- [Aim of the task]: Which lines in the records below contain the word "acquire"? Copy each one out.

- [Data shown]:
-- ==== Sys2Proof/Laws/Frame6.lean ====
section
/-! SUPPORT. Frame laws: what each operation of these files of Machine/ can touch: Wheel, WheelPoint. -/

namespace Sys2Proof.Laws

open Sys2Proof Sys2Proof.Machine

set_option Elab.async false
set_option linter.all false

theorem frame_whlTo {P G : Nat} {s₀ s : State} (h₀ : Frame P G s₀ s) (st : Nat) (hP : 0x100000000 &&& P = 0x100000000) (hG : 0x10 &&& G = 0x10) : Frame P G s₀ (State.whlTo s st) := by
  refine h₀.step (Q := 0x100000000) (H := 0x10) ?_ hP hG
  unfold State.whlTo
  try dsimp only
  iterate 50 all_goals try (first
    | with_reducible apply Frame.ite
    | with_reducible exact Frame.refl _ _ _
    | with_reducible apply frame_put
    | with_reducible apply frame_putSat
    | with_reducible apply frame_crestSpoil
    | with_reducible apply Frame.foldlT
    | with_reducible assumption
    | (show (_ : Nat) = _; decide +kernel)
    | (show Nat.testBit _ _ = true; decide +kernel)
    | intro _
    | split)

theorem frame_acquire {P G : Nat} {s₀ s : State} (h₀ : Frame P G s₀ s) (freq : Nat) (hP : 0x100080000 &&& P = 0x100080000) (hG : 0x10 &&& G = 0x10) : Frame P G s₀ (State.acquire s freq) := by
  refine h₀.step (Q := 0x100080000) (H := 0x10) ?_ hP hG
  unfold State.acquire
  try dsimp only
  iterate 50 all_goals try (first
    | (simp only [Frame.mk_iff]; with_reducible apply FrameC.upd <;> first | with_reducible exact fun _ => rfl | exact fun h => absurd h (by decide +kernel) | with_reducible exact fun _ h => ⟨h, rfl, rfl⟩ | with_reducible exact fun _ _ _ => rfl | with_reducible exact id | with_reducible exact fun h _ => h | with_reducible exact fun _ h => h | skip)
    | with_reducible apply Frame.ite
    | with_reducible exact Frame.refl _ _ _
    | with_reducible apply frame_whlTo
    | with_reducible apply Frame.foldlT
    | with_reducible assumption
    | (show (_ : Nat) = _; decide +kernel)
    | (show Nat.testBit _ _ = true; decide +kernel)
    | intro _
    | split)

theorem frame_whlDrop {P G : Nat} {s₀ s : State} (h₀ : Frame P G s₀ s)  (hP : 0x100080000 &&& P = 0x100080000) (hG : 0x10 &&& G = 0x10) : Frame P G s₀ (State.whlDrop s) := by
  refine h₀.step (Q := 0x100080000) (H := 0x10) ?_ hP hG
  unfold State.whlDrop
  try dsimp only
  iterate 50 all_goals try (first
    | (simp only [Frame.mk_iff]; with_reducible apply FrameC.upd <;> first | with_reducible exact fun _ => rfl | exact fun h => absurd h (by decide +kernel) | with_reducible exact fun _ h => ⟨h, rfl, rfl⟩ | with_reducible exact fun _ _ _ => rfl | with_reducible exact id | with_reducible exact fun h _ => h | with_reducible exact fun _ h => h | skip)
    | with_reducible apply Frame.ite
    | with_reducible exact Frame.refl _ _ _
    | with_reducible apply frame_put
    | with_reducible apply frame_whlTo
    | with_reducible apply Frame.foldlT
    | with_reducible assumption
    | (show (_ : Nat) = _; decide +kernel)
    | (show Nat.testBit _ _ = true; decide +kernel)
    | intro _
    | split)

theorem frame_carry {P G : Nat} {s₀ s : State} (h₀ : Frame P G s₀ s)  (hP : 0x1040 &&& P = 0x1040) (hG : 0xc000000030 &&& G = 0xc000000030) : Frame P G s₀ (State.carry s) := by
  refine h₀.step (Q := 0x1040) (H := 0xc000000030) ?_ hP hG
  unfold State.carry
  try dsimp only
  iterate 50 all_goals try (first
    | with_reducible apply Frame.ite
    | with_reducible exact Frame.refl _ _ _
    | with_reducible apply frame_put
    | (with_reducible apply frame_raise_low; case hs => decide)
    | with_reducible apply Frame.foldlT
    | with_reducible assumption
    | (show (_ : Nat) = _; decide +kernel)
    | (show Nat.testBit _ _ = true; decide +kernel)
    | intro _
    | split)

theorem frame_lossEvent {P G : Nat} {s₀ s : State} (h₀ : Frame P G s₀ s) (why : LossReason) (hP : 0x1040 &&& P = 0x1040) (hG : 0xc000000020 &&& G = 0xc000000020) : Frame P G s₀ (State.lossEvent s why) := by
  refine h₀.step (Q := 0x1040) (H := 0xc000000020) ?_ hP hG
  unfold State.lossEvent
  try dsimp only
  iterate 50 all_goals try (first
    | with_reducible apply Frame.ite
    | with_reducible exact Frame.refl _ _ _
    | (with_reducible apply frame_raise_low; case hs => decide)
    | with_reducible apply Frame.foldlT
    | with_reducible assumption
    | (show (_ : Nat) = _; decide +kernel)
    | (show Nat.testBit _ _ = true; decide +kernel)
    | intro _
    | split)

theorem frame_refLost {P G : Nat} {s₀ s : State} (h₀ : Frame P G s₀ s) (why : LossReason) (bValid : Bool) (hP : 0x100081040 &&& P = 0x100081040) (hG : 0xc000000030 &&& G = 0xc000000030) : Frame P G s₀ (State.refLost s why bValid) := by
  refine h₀.step (Q := 0x100081040) (H := 0xc000000030) ?_ hP hG
  unfold State.refLost
  try dsimp only
  iterate 50 all_goals try (first
    | with_reducible apply Frame.ite
    | with_reducible exact Frame.refl _ _ _
    | with_reducible apply frame_flag
    | with_reducible apply frame_bump
    | with_reducible apply frame_whlDrop
    | with_reducible apply frame_carry
    | with_reducible apply frame_lossEvent
    | with_reducible apply Frame.foldlT
    | with_reducible assumption
    | (show (_ : Nat) = _; decide +kernel)
    | (show Nat.testBit _ _ = true; decide +kernel)
    | intro _
    | split)

theorem frame_ofsStep {P G : Nat} {s₀ s : State} (h₀ : Frame P G s₀ s)  (hP : 0x80000 &&& P = 0x80000) (hG : 0x10 &&& G = 0x10) : Frame P G s₀ (State.ofsStep s) := by
  refine h₀.step (Q := 0x80000) (H := 0x10) ?_ hP hG
  unfold State.ofsStep
  try dsimp only
  iterate 50 all_goals try (first
    | (simp only [Frame.mk_iff]; with_reducible apply FrameC.upd <;> first | with_reducible exact fun _ => rfl | exact fun h => absurd h (by decide +kernel) | with_reducible exact fun _ h => ⟨h, rfl, rfl⟩ | with_reducible exact fun _ _ _ => rfl | with_reducible exact id | with_reducible exact fun h _ => h | with_reducible exact fun _ h => h | skip)
    | with_reducible apply Frame.ite
    | with_reducible exact Frame.refl _ _ _
    | with_reducible apply frame_put
    | with_reducible apply frame_flag
    | with_reducible apply Frame.foldlT
    | with_reducible assumption
    | (show (_ : Nat) = _; decide +kernel)
    | (show Nat.testBit _ _ = true; decide +kernel)
    | intro _
    | split)

theorem frame_skewNow {P G : Nat} {s₀ s : State} (h₀ : Frame P G s₀ s)  (hP : 0x80000 &&& P = 0x80000) (hG : 0x10 &&& G = 0x10) : Frame P G s₀ (State.skewNow s) := by
  refine h₀.step (Q := 0x80000) (H := 0x10) ?_ hP hG
  unfold State.skewNow
  try dsimp only
  iterate 50 all_goals try (first
    | (simp only [Frame.mk_iff]; with_reducible apply FrameC.upd <;> first | with_reducible exact fun _ => rfl | exact fun h => absurd h (by decide +kernel) | with_reducible exact fun _ h => ⟨h, rfl, rfl⟩ | with_reducible exact fun _ _ _ => rfl | with_reducible exact id | with_reducible exact fun h _ => h | with_reducible exact fun _ h => h | skip)
    | with_reducible apply Frame.ite
    | with_reducible exact Frame.refl _ _ _
    | with_reducible apply frame_flag
    | with_reducible apply Frame.foldlT
    | with_reducible assumption
    | (show (_ : Nat) = _; decide +kernel)
    | (show Nat.testBit _ _ = true; decide +kernel)
    | intro _
    | split)

theorem frame_lockedCycle {P G : Nat} {s₀ s : State} (h₀ : Frame P G s₀ s) (zero : Bool) (hP : 0x80000 &&& P = 0x80000) (hG : 0x0 &&& G = 0x0) : Frame P G s₀ (State.lockedCycle s zero) := by
  refine h₀.step (Q := 0x80000) (H := 0x0) ?_ hP hG
  unfold State.lockedCycle
  dsimp only
  constructor
  case f_pos => intro _ h; dsimp only; split <;> split <;> exact ⟨h, rfl, rfl⟩
  all_goals first
    | (intro hx; exact absurd hx (by decide +kernel))
    | (intros; first | rfl | assumption)

theorem frame_wheelMove {P G : Nat} {s₀ s : State} (h₀ : Frame P G s₀ s) (m : WheelMeas) (hP : 0x1000080000 &&& P = 0x1000080000) (hG : 0x10 &&& G = 0x10) : Frame P G s₀ (State.wheelMove s m) := by
  refine h₀.step (Q := 0x1000080000) (H := 0x10) ?_ hP hG
  unfold State.wheelMove
  try dsimp only
  iterate 50 all_goals try (first
    | (simp only [Frame.mk_iff]; with_reducible apply FrameC.upd <;> first | with_reducible exact fun _ => rfl | exact fun h => absurd h (by decide +kernel) | with_reducible exact fun _ h => ⟨h, rfl, rfl⟩ | with_reducible exact fun _ _ _ => rfl | with_reducible exact id | with_reducible exact fun h _ => h | with_reducible exact fun _ h => h | skip)
    | with_reducible apply Frame.ite
    | with_reducible exact Frame.refl _ _ _
    | with_reducible apply frame_put
    | with_reducible apply frame_sput
    | with_reducible apply frame_putSat
    | with_reducible apply frame_ofsStep
    | with_reducible apply frame_skewNow
    | with_reducible apply frame_lockedCycle
    | with_reducible apply Frame.foldlT
    | with_reducible assumption
    | (show (_ : Nat) = _; decide +kernel)
    | (show Nat.testBit _ _ = true; decide +kernel)
    | intro _
    | split)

- [Solution below]:
theorem frame_acquire {P G : Nat} {s₀ s : State} (h₀ : Frame P G s₀ s) (freq : Nat) (hP : 0x100080000 &&& P = 0x100080000) (hG : 0x10 &&& G = 0x10) : Frame P G s₀ (State.acquire s freq) := by
  unfold State.acquire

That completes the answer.